To tackle such questions, we will have to begin with the fundamentals. According to progressive liberal thinking, as shaped by the texts on political liberalism in the 19th century, individual freedom and uniqueness are the ultimate political asset. At the same time, it adopts a rational attitude as regards the evolution of societies, which, obviously, can only follow a common path. It is no coincidence that we, liberals, choose the term “citizen” over the vague concept “people”. We focus on the prosperity of each and every individual instead of that of a faceless mass. We never identify the “State” with the “Public” interest. It goes without saying that, in this age of great social mobility, where everything is completely redefined, we deny the simplistic “class” interpretation. After all, history itself has shown that those who invoked the “class struggle” eventually abolished freedom and established totalitarian regimes. The fundamental human motives may remain the same, but the failures of the State and the economy do not reveal themselves everywhere in a uniform manner.

For example, in Greece there is no place for market fundamentalism, which our government, in their historical ignorance, is supposedly fighting. On the contrary, we need smart solutions that combine entrepreneurial creativity with the institutional power of the State. For instance, what is the progressive liberal answer to a thorny issue like waste management? The provision of services by the private sector, but keeping the State in charge of monitoring compliance with the rules and carrying out controls. The same applies to infrastructure: When we presented our program on Infrastructure, we talked about innovative proposals, the unsolicited proposals, by the private sector, which can examine new projects and help them mature. We do not give the private sector the power to design national infrastructure, but we do give it the opportunity to do what it can do much better than the State: innovate and seek opportunities, while at the same time the State evaluates and integrates its proposals into a global plan that will have popular approval, popular legitimacy.

Attention, though: As you already demonstrated yourselves in various ways, a progressive liberal politician seeks a non-bureaucratic, flexible State that collaborates with creative entrepreneurs. Similarly, he must also demand a flexible, non-bureaucratic private sector able to cooperate with an efficient State. This gives rise to a dual requirement: no to the old monster State that functions as a businessman, and no to the vampire-like entrepreneur who wants to be supported exclusively by the State. This is modern progressive liberalism. It evolves without being trapped in doctrines. It makes use of tools like the very functioning of the markets, without being enslaved by them.

However, it is still a non-negotiable principle that there can be no truly progressive liberal society if that does not harbor political and economic liberalism. Going after personal property by imposing taxes that crush production, as is the case today, causes political freedom to gradually wither. The State is imposing measures from which the citizen is trying to escape, which ultimately leads to an intensification of the restriction of the citizens’ individual rights. Now in the shoes of persecuted ones, citizens come up with new ways of violating the law, in turn giving rise to new measures. Beware… this endless chain ultimately leads to social dissolution.

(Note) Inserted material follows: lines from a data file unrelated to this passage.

/-- 30_encoding.md section 5 (the spec's decision D19; log 24): where a list of lines assembles, each line's cells stand at the address that
is the total size of the lines before it, an operand stands for its literal or its label's address, and a label names its line's
address. -/
def Obligations.AssembledLinesStandAtTheirAddresses : Prop :=
  ∀ (before after : List AsmLine) (l : AsmLine) (cs : List Cell), assemble (before ++ l :: after) = .ok cs →
    (∀ n, l.label = some n →
      resolve (labelsFrom 0 (before ++ l :: after)) (.label n) = .ok ((before.map (fun x => x.body.size)).sum : Nat)) ∧
    ∃ mine rest, emit (labelsFrom 0 (before ++ l :: after)) l.body = .ok mine ∧ mine.length = l.body.size ∧
      cs.drop (before.map (fun x => x.body.size)).sum = mine ++ rest ∧
      match l.body with
      | .add a b c => ∃ x y z, resolve (labelsFrom 0 (before ++ l :: after)) a = .ok x ∧
          resolve (labelsFrom 0 (before ++ l :: after)) b = .ok y ∧ resolve (labelsFrom 0 (before ++ l :: after)) c = .ok z ∧
          mine = [1, x, y, z]
      | .mul a b c => ∃ x y z, resolve (labelsFrom 0 (before ++ l :: after)) a = .ok x ∧
          resolve (labelsFrom 0 (before ++ l :: after)) b = .ok y ∧ resolve (labelsFrom 0 (before ++ l :: after)) c = .ok z ∧
          mine = [2, x, y, z]
      | .halt => mine = [99]
      | .cell v => mine = [v]

/-- The model's own helper (log 21 and 22): placing an instruction's word where the step fetches makes the next step run it. -/
def Obligations.PlacedWordIsTheNextInstruction : Prop :=
  ∀ (s : State) (nbits w : Nat) (i : Instr), decodeTableWord nbits w = some i →
    step (s.withFetchWord nbits w) = exec i (s.withFetchWord nbits w) ∧
    (s.withFetchWord nbits w).pc = s.pc ∧ (s.withFetchWord nbits w).params = s.params
end

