-- ==== Sys2Proof/Laws/State.lean ====
section
/-! SUPPORT. One lemma per field and update of the state, so that no proof unfolds a record update. -/

namespace Sys2Proof.Machine

@[simp] theorem State.setMem_params (s : State) (m : Memory) : (s.setMem m).params = s.params := rfl
@[simp] theorem State.setMem_mem (s : State) (m : Memory) : (s.setMem m).mem = m := rfl
@[simp] theorem State.setMem_pc (s : State) (m : Memory) : (s.setMem m).pc = s.pc := rfl
@[simp] theorem State.setMem_status (s : State) (m : Memory) : (s.setMem m).status = s.status := rfl
@[simp] theorem State.setMem_faultKind (s : State) (m : Memory) : (s.setMem m).faultKind = s.faultKind := rfl
@[simp] theorem State.setMem_len (s : State) (m : Memory) : (s.setMem m).len = m.length := rfl

@[simp] theorem State.setPc_params (s : State) (n : Nat) : (s.setPc n).params = s.params := rfl
@[simp] theorem State.setPc_mem (s : State) (n : Nat) : (s.setPc n).mem = s.mem := rfl
@[simp] theorem State.setPc_pc (s : State) (n : Nat) : (s.setPc n).pc = n := rfl
@[simp] theorem State.setPc_status (s : State) (n : Nat) : (s.setPc n).status = s.status := rfl
@[simp] theorem State.setPc_faultKind (s : State) (n : Nat) : (s.setPc n).faultKind = s.faultKind := rfl
@[simp] theorem State.setPc_len (s : State) (n : Nat) : (s.setPc n).len = s.len := rfl

@[simp] theorem State.setStatus_params (s : State) (st : Status) : (s.setStatus st).params = s.params := rfl
@[simp] theorem State.setStatus_mem (s : State) (st : Status) : (s.setStatus st).mem = s.mem := rfl
@[simp] theorem State.setStatus_pc (s : State) (st : Status) : (s.setStatus st).pc = s.pc := rfl
@[simp] theorem State.setStatus_status (s : State) (st : Status) : (s.setStatus st).status = st := rfl
@[simp] theorem State.setStatus_faultKind (s : State) (st : Status) : (s.setStatus st).faultKind = s.faultKind := rfl
@[simp] theorem State.setStatus_len (s : State) (st : Status) : (s.setStatus st).len = s.len := rfl

@[simp] theorem State.setFaultKind_params (s : State) (k : Option FaultKind) : (s.setFaultKind k).params = s.params := rfl
@[simp] theorem State.setFaultKind_mem (s : State) (k : Option FaultKind) : (s.setFaultKind k).mem = s.mem := rfl
@[simp] theorem State.setFaultKind_pc (s : State) (k : Option FaultKind) : (s.setFaultKind k).pc = s.pc := rfl
@[simp] theorem State.setFaultKind_status (s : State) (k : Option FaultKind) : (s.setFaultKind k).status = s.status := rfl
@[simp] theorem State.setFaultKind_faultKind (s : State) (k : Option FaultKind) : (s.setFaultKind k).faultKind = k := rfl
@[simp] theorem State.setFaultKind_len (s : State) (k : Option FaultKind) : (s.setFaultKind k).len = s.len := rfl

@[simp] theorem State.takeFault_params (s : State) (k : FaultKind) : (s.takeFault k).params = s.params := rfl
@[simp] theorem State.takeFault_mem (s : State) (k : FaultKind) : (s.takeFault k).mem = s.mem := rfl
@[simp] theorem State.takeFault_pc (s : State) (k : FaultKind) : (s.takeFault k).pc = s.pc := rfl
@[simp] theorem State.takeFault_status (s : State) (k : FaultKind) : (s.takeFault k).status = .faulted := rfl
@[simp] theorem State.takeFault_faultKind (s : State) (k : FaultKind) : (s.takeFault k).faultKind = some k := rfl
@[simp] theorem State.takeFault_len (s : State) (k : FaultKind) : (s.takeFault k).len = s.len := rfl

@[simp] theorem State.halt_params (s : State) : s.halt.params = s.params := rfl
@[simp] theorem State.halt_mem (s : State) : s.halt.mem = s.mem := rfl
@[simp] theorem State.halt_pc (s : State) : s.halt.pc = s.pc := rfl
@[simp] theorem State.halt_status (s : State) : s.halt.status = .halted := rfl
@[simp] theorem State.halt_faultKind (s : State) : s.halt.faultKind = s.faultKind := rfl
@[simp] theorem State.halt_len (s : State) : s.halt.len = s.len := rfl

@[simp] theorem State.advance_params (s : State) : s.advance.params = s.params := rfl
@[simp] theorem State.advance_mem (s : State) : s.advance.mem = s.mem := rfl
@[simp] theorem State.advance_pc (s : State) : s.advance.pc = s.pc + 4 := rfl
@[simp] theorem State.advance_status (s : State) : s.advance.status = s.status := rfl
@[simp] theorem State.advance_faultKind (s : State) : s.advance.faultKind = s.faultKind := rfl
@[simp] theorem State.advance_len (s : State) : s.advance.len = s.len := rfl

@[simp] theorem State.load_params (p : Params) (img : List Cell) : (State.load p img).params = p := rfl
@[simp] theorem State.load_mem (p : Params) (img : List Cell) : (State.load p img).mem = img := rfl
@[simp] theorem State.load_pc (p : Params) (img : List Cell) : (State.load p img).pc = 0 := rfl
@[simp] theorem State.load_status (p : Params) (img : List Cell) : (State.load p img).status = .running := rfl
@[simp] theorem State.load_faultKind (p : Params) (img : List Cell) : (State.load p img).faultKind = none := rfl
@[simp] theorem State.load_len (p : Params) (img : List Cell) : (State.load p img).len = img.length := rfl

@[simp] theorem State.isTerminal_eq_false (s : State) : s.isTerminal = false ↔ s.status = .running := by
  cases h : s.status <;> simp [State.isTerminal, h]

theorem State.isTerminal_eq_true (s : State) : s.isTerminal = true ↔ s.status ≠ .running := by
  cases h : s.status <;> simp [State.isTerminal, h]

theorem State.offEnd_eq_true (s : State) : s.offEnd = true ↔ s.len ≤ s.pc := by simp [State.offEnd]

theorem State.offEnd_eq_false (s : State) : s.offEnd = false ↔ s.pc < s.len := by simp [State.offEnd]

end Sys2Proof.Machine
end

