-- ==== Sys2Proof/Laws/Step.lean ====
section
/-! SUPPORT. What decoding, fetching and a step can do, said once. -/

namespace Sys2Proof

/-- The opcode an opcode cell is classified as. -/
theorem Opcode.ofCell?_cases (v : Cell) :
    (v = 1 ∧ Opcode.ofCell? v = some .add) ∨ (v = 2 ∧ Opcode.ofCell? v = some .mul) ∨
    (v = 99 ∧ Opcode.ofCell? v = some .halt) ∨ (v ≠ 1 ∧ v ≠ 2 ∧ v ≠ 99 ∧ Opcode.ofCell? v = none) := by
  unfold Opcode.ofCell?
  split_ifs <;> simp_all

namespace Machine

/-- The cells from an address with a cell in it are that cell and the cells after it. -/
theorem cellsFrom_eq_cons {s : State} {a : Nat} {v : Cell} (h : cellAt s.mem a = some v) :
    cellsFrom s a = v :: cellsFrom s (a + 1) := by
  obtain ⟨hlt, rfl⟩ := List.getElem?_eq_some_iff.mp (by simpa using h)
  exact List.drop_eq_getElem_cons hlt

/-- The cells a run of cells from an address begins with stand in memory. -/
theorem cellAt_of_cellsFrom {s : State} {a : Nat} {v : Cell} {rest : List Cell} (h : cellsFrom s a = v :: rest) :
    cellAt s.mem a = some v ∧ cellsFrom s (a + 1) = rest := by
  unfold cellsFrom at *
  constructor
  · have := congrArg (fun l => l[0]?) h
    simpa [List.getElem?_drop] using this
  · rw [← List.drop_drop, h]; rfl

/-- What a fetched ADD or MUL says of the memory: its last operand cell exists, and it is no HALT. -/
theorem fetch_operands {s : State} {i : Instr} {c : Cell} (h : fetch s = .ok i) (hc : i.operands[2]? = some c) :
    cellAt s.mem ((s.pc + 3 : Nat) : Int) = some c ∧ s.pc + 3 < s.len ∧ cellAt s.mem s.pc ≠ some 99 := by
  unfold fetch at h
  split at h
  case h_2 => cases h
  case h_1 j rest hd =>
    cases h
    obtain ⟨v, l, hl⟩ : ∃ v l, cellsFrom s s.pc = v :: l := by
      cases hcf : cellsFrom s s.pc with
      | nil => rw [hcf] at hd; cases hd
      | cons v l => exact ⟨v, l, rfl⟩
    have key : v ≠ 99 ∧ ∃ a b r, l = a :: b :: c :: r := by
      rw [hl] at hd
      simp only [decode] at hd
      rcases Opcode.ofCell?_cases v with ⟨rfl, ho⟩ | ⟨rfl, ho⟩ | ⟨rfl, ho⟩ | ⟨-, -, -, ho⟩ <;> rw [ho] at hd
      · refine ⟨by decide, ?_⟩
        match l, hd with
        | a :: b :: c' :: r, hd => cases hd; cases hc; exact ⟨_, _, _, rfl⟩
      · refine ⟨by decide, ?_⟩
        match l, hd with
        | a :: b :: c' :: r, hd => cases hd; cases hc; exact ⟨_, _, _, rfl⟩
      · cases hd; cases hc
      · cases hd
    obtain ⟨hv, a, b, r, rfl⟩ := key
    have h0 := cellAt_of_cellsFrom hl
    have h1 := cellAt_of_cellsFrom h0.2
    have h2 := cellAt_of_cellsFrom h1.2
    have h3 := cellAt_of_cellsFrom h2.2
    refine ⟨h3.1, ?_, by rw [h0.1]; simpa using hv⟩
    simpa [State.len] using (List.getElem?_eq_some_iff.mp (by rw [← cellAt_natCast]; exact h3.1)).1

/-- A step that fetches no instruction fetched no HALT. -/
theorem fetch_error_not_halt {s : State} {k : FaultKind} (h : fetch s = .error k) : cellAt s.mem s.pc ≠ some 99 := by
  intro hc
  unfold fetch at h
  rw [cellsFrom_eq_cons hc] at h
  cases h

/-- A fetched HALT stands in the cell at `pc`. -/
theorem fetch_halt {s : State} (h : fetch s = .ok .halt) : cellAt s.mem s.pc = some 99 := by
  unfold fetch at h
  split at h
  case h_2 => cases h
  case h_1 j rest hd =>
    cases h
    cases hcf : cellsFrom s s.pc with
    | nil => rw [hcf] at hd; cases hd
    | cons v l =>
      rw [hcf] at hd
      simp only [decode] at hd
      rcases Opcode.ofCell?_cases v with ⟨rfl, ho⟩ | ⟨rfl, ho⟩ | ⟨rfl, ho⟩ | ⟨-, -, -, ho⟩ <;> rw [ho] at hd
      · match l, hd with
        | a :: b :: c :: r, hd => cases hd
      · match l, hd with
        | a :: b :: c :: r, hd => cases hd
      · exact (cellAt_of_cellsFrom hcf).1
      · cases hd

/-- What a running step below the end answers. -/
theorem step_running {s : State} (hs : s.status = .running) (hp : s.pc < s.len) :
    step s = match fetch s with
      | .error k => .next (s.takeFault k)
      | .ok i => exec i s := by
  cases hf : fetch s <;> simp [step, (State.isTerminal_eq_false s).mpr hs, (State.offEnd_eq_false s).mpr hp, raiseFault, hf]

theorem step_terminal {s : State} (hs : s.status ≠ .running) : step s = .next s := by
  simp [step, (State.isTerminal_eq_true s).mpr hs]

theorem step_offEnd {s : State} (hs : s.status = .running) (hp : s.len ≤ s.pc) : step s = .next s.halt := by
  simp [step, (State.isTerminal_eq_false s).mpr hs, (State.offEnd_eq_true s).mpr hp]

/-- Everything a step can do: nothing, because the run has ended; halt; fault and change nothing; or store one cell and advance. -/
theorem step_cases (s : State) :
    (s.status ≠ .running ∧ step s = .next s) ∨
    (s.status = .running ∧ s.isFinished = true ∧ step s = .next s.halt) ∨
    (s.status = .running ∧ s.isFinished = false ∧ ∃ k, step s = .next (s.takeFault k)) ∨
    (s.status = .running ∧ s.isFinished = false ∧ s.pc + 3 < s.len ∧
      ∃ c r, cellAt s.mem ((s.pc + 3 : Nat) : Int) = some c ∧ validAddr s c = true ∧ step s = .next (s.stored c r) ∧
        (s.params.wf = true → fitsW s.params.width r = true)) := by
  by_cases hs : s.status = .running
  case neg => exact .inl ⟨hs, step_terminal hs⟩
  by_cases hp : s.pc < s.len
  case neg =>
    have hp : s.len ≤ s.pc := by omega
    exact .inr (.inl ⟨hs, by simp [State.isFinished, (State.offEnd_eq_true s).mpr hp], step_offEnd hs hp⟩)
  have hfin : ∀ h : cellAt s.mem s.pc ≠ some 99, s.isFinished = false := fun h => by
    simp only [State.isFinished, (State.offEnd_eq_false s).mpr hp, Bool.false_or, decide_eq_false_iff_not]; exact h
  rw [step_running hs hp]
  cases hf : fetch s with
  | error k => exact .inr (.inr (.inl ⟨hs, hfin (fetch_error_not_halt hf), k, rfl⟩))
  | ok i =>
    rcases exec_cases i s with ⟨k, hk⟩ | ⟨c, r, hc, hv, he, hr⟩ | ⟨rfl, he⟩
    · refine .inr (.inr (.inl ⟨hs, hfin ?_, k, hk⟩))
      cases i with
      | add a b c => exact (fetch_operands hf rfl).2.2
      | mul a b c => exact (fetch_operands hf rfl).2.2
      | halt => cases hk
    · obtain ⟨h3, hlt, hne⟩ := fetch_operands hf hc
      exact .inr (.inr (.inr ⟨hs, hfin hne, hlt, c, r, h3, hv, he, hr⟩))
    · exact .inr (.inl ⟨hs, by simp [State.isFinished, fetch_halt hf], he⟩)

end Machine
end Sys2Proof
end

The State completely forgets that it exists and functions to benefit the citizens, and those no longer feel part of a cohesive society. The social contract, which is based not only on statutory laws but, above all, on unwritten rules of trust, ultimately collapses. But the opposite is also true: without political freedom, economic freedom is incomplete, deprived of spiritual content. That is because, without equal opportunities for progress, success ceases to function as a social elevator,and if wealth is not diffused among more and more people, it becomes a matter of the few and is, thus, incriminated. It stops functioning as a model of success and starts being attacked.

This is how the way opens for citizens to ask for “protection” from the mighty party or to seek refuge in extreme solutions basically devoid of political substance. In our progressive and liberal political plan, equal opportunities allowing everyone, proportionately to their own strength and with hard work, should they choose to follow this path, to succeed in life, are a central political goal. We must admit that the great majority of people are not born to privilege. Upward social mobility is not easily accessible to them. Therefore, the modern State has an obligation to give them opportunities, even with positive discrimination, if necessary.

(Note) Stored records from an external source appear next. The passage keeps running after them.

/-- A running step at the cells of an ADD or MUL whose addresses are valid and whose result can be stored. The operands are those of the
cells before the write, wherever `c` lies. -/
theorem step_stores {s : State} {a b c x y v : Cell} {rest : List Cell} (hs : s.status = .running) (ha : memRead s a = .ok x)
    (hb : memRead s b = .ok y) (hc : validAddr s c = true)
    (h : (cellsFrom s s.pc = 1 :: a :: b :: c :: rest ∧ narrow s.params (x + y) = some v) ∨
      (cellsFrom s s.pc = 2 :: a :: b :: c :: rest ∧ narrow s.params (x * y) = some v)) :
    step s = .next (s.stored c v) := by
  rcases h with ⟨hcells, hn⟩ | ⟨hcells, hn⟩
  · rw [step_of_cells (i := .add a b c) hs hcells, exec_add, binary_stores ha hb hn hc]
  · rw [step_of_cells (i := .mul a b c) hs hcells, exec_mul, binary_stores ha hb hn hc]

/-- Settles O24: `step_stores` asks nothing of where `c` lies. -/
theorem operandsAreReadBeforeTheWrite : Obligations.OperandsAreReadBeforeTheWrite := by
  unfold Obligations.OperandsAreReadBeforeTheWrite
  intro s a b c x y v rest hs ha hb hc _
  refine ⟨fun hcells hn => ?_, fun hcells hn => ?_⟩
  · rw [step_stores hs ha hb hc (.inl ⟨hcells, hn⟩)]
    exact storesAndAdvances_stored v hc
  · rw [step_stores hs ha hb hc (.inr ⟨hcells, hn⟩)]
    exact storesAndAdvances_stored v hc

theorem cellsFrom_stored {s : State} {n c : Nat} (r : Cell) (h : n ≤ c) :
    cellsFrom (s.stored c r) n = (cellsFrom s n).set (c - n) r := by
  unfold cellsFrom
  rw [State.stored_mem, Int.toNat_natCast, List.drop_set, if_neg (by omega)]

/-- A running step at four cells of which the first is 1 or 2. -/
theorem step_at_arith_cells {s : State} {op a b c : Cell} {rest : List Cell} (hs : s.status = .running)
    (h : cellsFrom s s.pc = op :: a :: b :: c :: rest) :
    (op = 1 → step s = exec (.add a b c) s) ∧ (op = 2 → step s = exec (.mul a b c) s) := by
  refine ⟨?_, ?_⟩ <;> rintro rfl
  · exact step_of_cells (i := .add a b c) hs h
  · exact step_of_cells (i := .mul a b c) hs h

/-- A running step at a cell that holds no opcode (30_encoding.md R47). -/
theorem step_at_unknown_cell {s : State} {v : Cell} (hs : s.status = .running) (hc : cellAt s.mem s.pc = some v)
    (hv : v ≠ 1 ∧ v ≠ 2 ∧ v ≠ 99) : step s = .next (s.takeFault .unknownOpcode) :=
  step_of_fetch_error hs hc (fetch_unknownOpcode hc hv)
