-- ==== Sys2Proof/Machine/Step.lean ====
section
/-! DEFINITION. One step is one clock cycle (spec/41_scheduler.md R140, decision D1). -/

namespace Sys2Proof.Machine

/-- One cycle: the inputs presented select one action (R146), which runs. The engine fetches nothing (R2, R33); its inputs
are what it decodes. -/
def step (s : State) : Host.Outcome State Fault Refusal :=
  exec (decodeCycle (currentInput s)) (consumeInput s)

/-- `s` with the line of the `nbits` bits `w` (in the opcode table's numbering) presented as the inputs of the current cycle, in place of what was (log 4). -/
def State.withFetchWord (s : State) (nbits w : Nat) : State :=
  presentInput s (CycleInput.ofLine (lineOfTableBits (BitVec.ofNat 514 (BitVec.ofNat nbits w).toNat)))

end Sys2Proof.Machine
end

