/-- R158 and R238, in the cycles where every reading of the source agrees (U10, log 16): a single-stage engine stays at counter 0
with `done` 1 in every cycle (in IDLE and RESET cycles by log 10), and shows the permutation of `state_in` where `prev` equals it,
which a STEP with that `state_in` brings about. What the reset cycle of an asynchronous engine shows is log 6's deduction. -/
def Obligations.SingleStageEngineShowsThePermutationOfAHeldInput : Prop :=
  (∀ s : State, s.cfg.totalStages = 1 →
    s.ctr = 0 ∧ ∃ t o, step s = .next t ∧ t.ctr = 0 ∧ t.lastOut = some o ∧ o.done = true ∧
      (ShowsRegisters s.cfg (currentInput s) → (currentInput s).stateIn = s.prev →
        o.stateOut = chachaPermute s.prev s.cfg.nRounds)) ∧
  (∀ (s : State) (S : ChaChaState) (p : CycleInput), s.cfg.totalStages = 1 → ShowsRegisters s.cfg p → p.stateIn = S →
    ∃ t, RunsTo s [⟨false, true, S⟩, p] t ∧ t.lastOut = some ⟨true, chachaPermute S s.cfg.nRounds⟩)

/-- R143 and R151 together: when the stage counter and `done` change depends on the control inputs alone, never on the data. Two
engines at the same counter, driven with the same `rst` and `enabled` and any two streams of data, stay in step. That `done` shows
in IDLE and RESET cycles is log 10's deduction, and in the reset cycle of an asynchronous engine log 6's. -/
def Obligations.ProgressNeverDependsOnData : Prop :=
  ∀ (s s' : State) (ins ins' : List CycleInput), s.cfg = s'.cfg → s.ctr = s'.ctr →
    ins.map CycleInput.ctl = ins'.map CycleInput.ctl →
    ∃ t t', RunsTo s ins t ∧ RunsTo s' ins' t' ∧ t.ctr = t'.ctr ∧
      (ins ≠ [] → t.lastOut.map Outputs.done = t'.lastOut.map Outputs.done)

/-- R59: "stage `k+1`'s pipeline input is guaranteed to be exactly stage `k`'s pipeline output". -/
def Obligations.StageHandsItsOutputToTheNext : Prop :=
  ∀ (s : State) (x : ChaChaState), s.ctr ≠ s.cfg.totalStages - 1 →
    ∃ t, exec (.step x) s = .next t ∧ ∀ y, pipelineIn t y = pipelineOut s x

/-- R145: the outputs hold no state of their own. That neither `rst` nor `enabled` gates them is not R145's: it is the spec's own
decision D4 (R143, R144) and the model's deduction in log 10, unsafe for IDLE and RESET cycles. The cycle left out, the reset cycle
of an asynchronous engine, is log 6's deduction; the outputs are recorded in `lastOut` (log 9) and the inputs presented through the
model's queue (log 3). -/
def Obligations.OutputsHoldNoStateOfTheirOwn : Prop :=
  ∀ (s s' : State) (p p' : CycleInput), s.cfg = s'.cfg → s.triple = s'.triple → (s.ctr = 0 → p.stateIn = p'.stateIn) →
    ShowsRegisters s.cfg p → ShowsRegisters s'.cfg p' →
    ∃ t t', step (presentInput s p) = .next t ∧ step (presentInput s' p') = .next t' ∧ t.lastOut = t'.lastOut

Here’s an example in practice: We have already talked about our desire to establish new model schools in every regional unit of Greece. The first new model school that our government will found will be located in Peristeri, West Athens. Because we need to offer opportunities to those who need them the most. But giving opportunities is not enough. There must be a plan to support those who try and fail, as well as the excluded ones. That is why we insist so much on a Minimum Guaranteed Income policy for 800,000 fellow citizens. That is why we keep talking about active training programs that will equip mostly the long-term unemployed with new skills. Those are the people who mostly suffer from extreme poverty in our country today, and they need a second chance to take control of their lives.

Ladies and gentlemen,

I would like to finish as I started. Dear Alexander, think tanks must, by nature, boldly show the way forward, sometimes even with provocative, but necessary, ideological disagreements. This is what you have accomplished here at KEFiM, providing us with 7 helpful suggestions for perhaps the most critical areas of government policy. I would like to thank you personally, both as President of the New Democracy party and as a simple friend of your Center. In this closing speech, I wished to share with you some thoughts on how I personally perceive progressive liberalism today. To highlight its fundamental principles but also to describe how those must imbue the policies that we implement to face current government deadlocks.  I believe that this proposal is not just a proposal for freedom but a proposal for optimism and a better Greece.

The next elections with take place on 26 May. That Sunday, the truth will confront the lie, and real progress will battle against stagnation, as will modernization against regression. I dare say that progressive liberalism as I have described it, will confront something more akin to an ideological mishmash. As it turns out, the coming elections will be a great challenge for modern, progressive liberal thinking. It is up to us all to adopt a positive attitude towards this challenge. The country needs a fresh start. And since our topic is an agenda for freedom, let me tell you this: all of us together can free our future. Surely we deserve better; every Greek citizen understands this. But I firmly believe that we can do better together. Thank you very much.